Jonathan Drake/Reuters

North Carolina Republicans are in trouble. On Nov. 6, voters elected Anita Earls, a civil rights attorney, to the state Supreme Court, cementing a 5–2 progressive majority. One week later, voting rights advocates filed a lawsuit in state court alleging that North Carolina’s gerrymandered legislative districts run afoul of the state constitution. Because the case revolves around the North Carolina Constitution and does not even touch on federal law, Republican legislators would seem to be stuck in the state judiciary, hurtling toward Earls’ court. There is simply no federal question for federal judges to adjudicate.

The North Carolina GOP, however, has never let a legal principle stand in the way of its will to power. And so, on Friday, lawyers for the General Assembly—which is dominated by Republicans thanks to the gerrymander in question—attempted to remove the case to federal court, which has no authority to hear it. This patently frivolous endeavor is not actual lawyering; it is a bald faced effort to run down the clock and prevent the North Carolina Supreme Court from ruling in time for the 2020 election. In effect, Republicans are trying to exploit the federal courts to preserve their own illicit gerrymander for as long as humanly possible.

There is no real doubt that North Carolina’s current legislative districts were carved up along partisan lines to favor the GOP. (Today’s districts were redrawn in 2016 and 2017, after the Supreme Court ruled that both congressional and legislative maps were tainted by an illegal racial gerrymander.) Republican Rep. David Lewis, who oversaw the committee in charge of the maps, explained his redistricting philosophy this way: “I think electing Republicans is better than electing Democrats.” He hired the same partisan map-maker, Tom Hofeller, who admitted that he drew the earlier unconstitutional districts “to ensure Republican majorities in the House and Senate.” Lewis compelled the use of “election data” in drawing new legislative maps and shot down an amendment that would’ve barred the manipulation of districts to create partisan advantage. The result is a map that gives Republicans a significant advantage across the state.

The bad news is that the U.S. Supreme Court does not seem interested in taking on partisan gerrymandering, despite its likely illegality. The good news is that the North Carolina Supreme Court can take action now. Like many state constitutions, the North Carolina Constitution protects voting rights more robustly than the U.S. Constitution. Its Equal Protection Clause guarantees all citizens “substantially equal voting power” and “the right to vote on equal terms.” And its Election Clause commands that “[a]ll elections shall be free”—that is, not rigged by lawmakers to predetermine the outcome. The Pennsylvania Supreme Court recently ruled that a similar provision in its own state constitution outlawed partisan gerrymandering, explaining that “a diluted vote is not an equal vote.” It seems quite likely that the North Carolina Supreme Court, led by Earls, will reach the same conclusion after hearing this lawsuit.

GOP lawmakers are terrified of such a ruling, since it would threaten the legislative majority they entrenched by diluting Democratic votes.
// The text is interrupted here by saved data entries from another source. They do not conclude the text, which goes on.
-- ==== Sys2Proof/Machine/Dispatch.lean ====
section
/-!
DEFINITION. One arm for each command: its meaning, or its rejection by name.
-/
namespace Sys2Proof
namespace Machine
So after Common Cause and the North Carolina Democratic Party filed their lawsuit in November, the General Assembly—which has given itself the power to defend its gerrymander in court—did not defend its map on the merits. Instead, it filed a motion to remove the case to federal court. Federal judges are not typically permitted to hear cases that exclusively involve interpretation of state law. The General Assembly, however, argued that the plaintiffs are asking the state to violate the Voting Rights Act, the 14th Amendment’s Equal Protection Clause, and the 15th Amendment’s bar on race-based voting restrictions. It asserts that because the relief sought would infringe upon federal law, the federal judiciary may snatch the case out of state court.

How, you might ask, would it be a violation of the central voting rights protections our nation has for a state to undo a partisan gerrymander that dilutes the votes of hundreds of thousands of voters? The claim is absurd for so many reasons that it is difficult to count them all. But it’s worth highlighting a few. Start with the General Assembly’s own words earlier this year in a federal challenge to the very same legislative map (brought under the U.S. Constitution). In a bid to delay resolution, Republican legislators were then trying to remove the lawsuit from federal court to state court because that specific case tangentially implicated state law. A federal district court, is “foreclosed from ruling on contested issues of state law,” since “an unsettled issue of state law … is more appropriately directed to North Carolina courts, the final arbiters of state law,” GOP attorneys wrote at the time. It would be, they claimed, “a revolution in federalism” to let a federal court resolve this dispute.

Republicans’ profound opposition to federal courts hearing gerrymandering cases mysteriously disappeared after Earls’ election. Now they seem to believe that federal courts are the only proper venue for such cases, even when the legal issue at hand is an interpretation of the state constitution alone.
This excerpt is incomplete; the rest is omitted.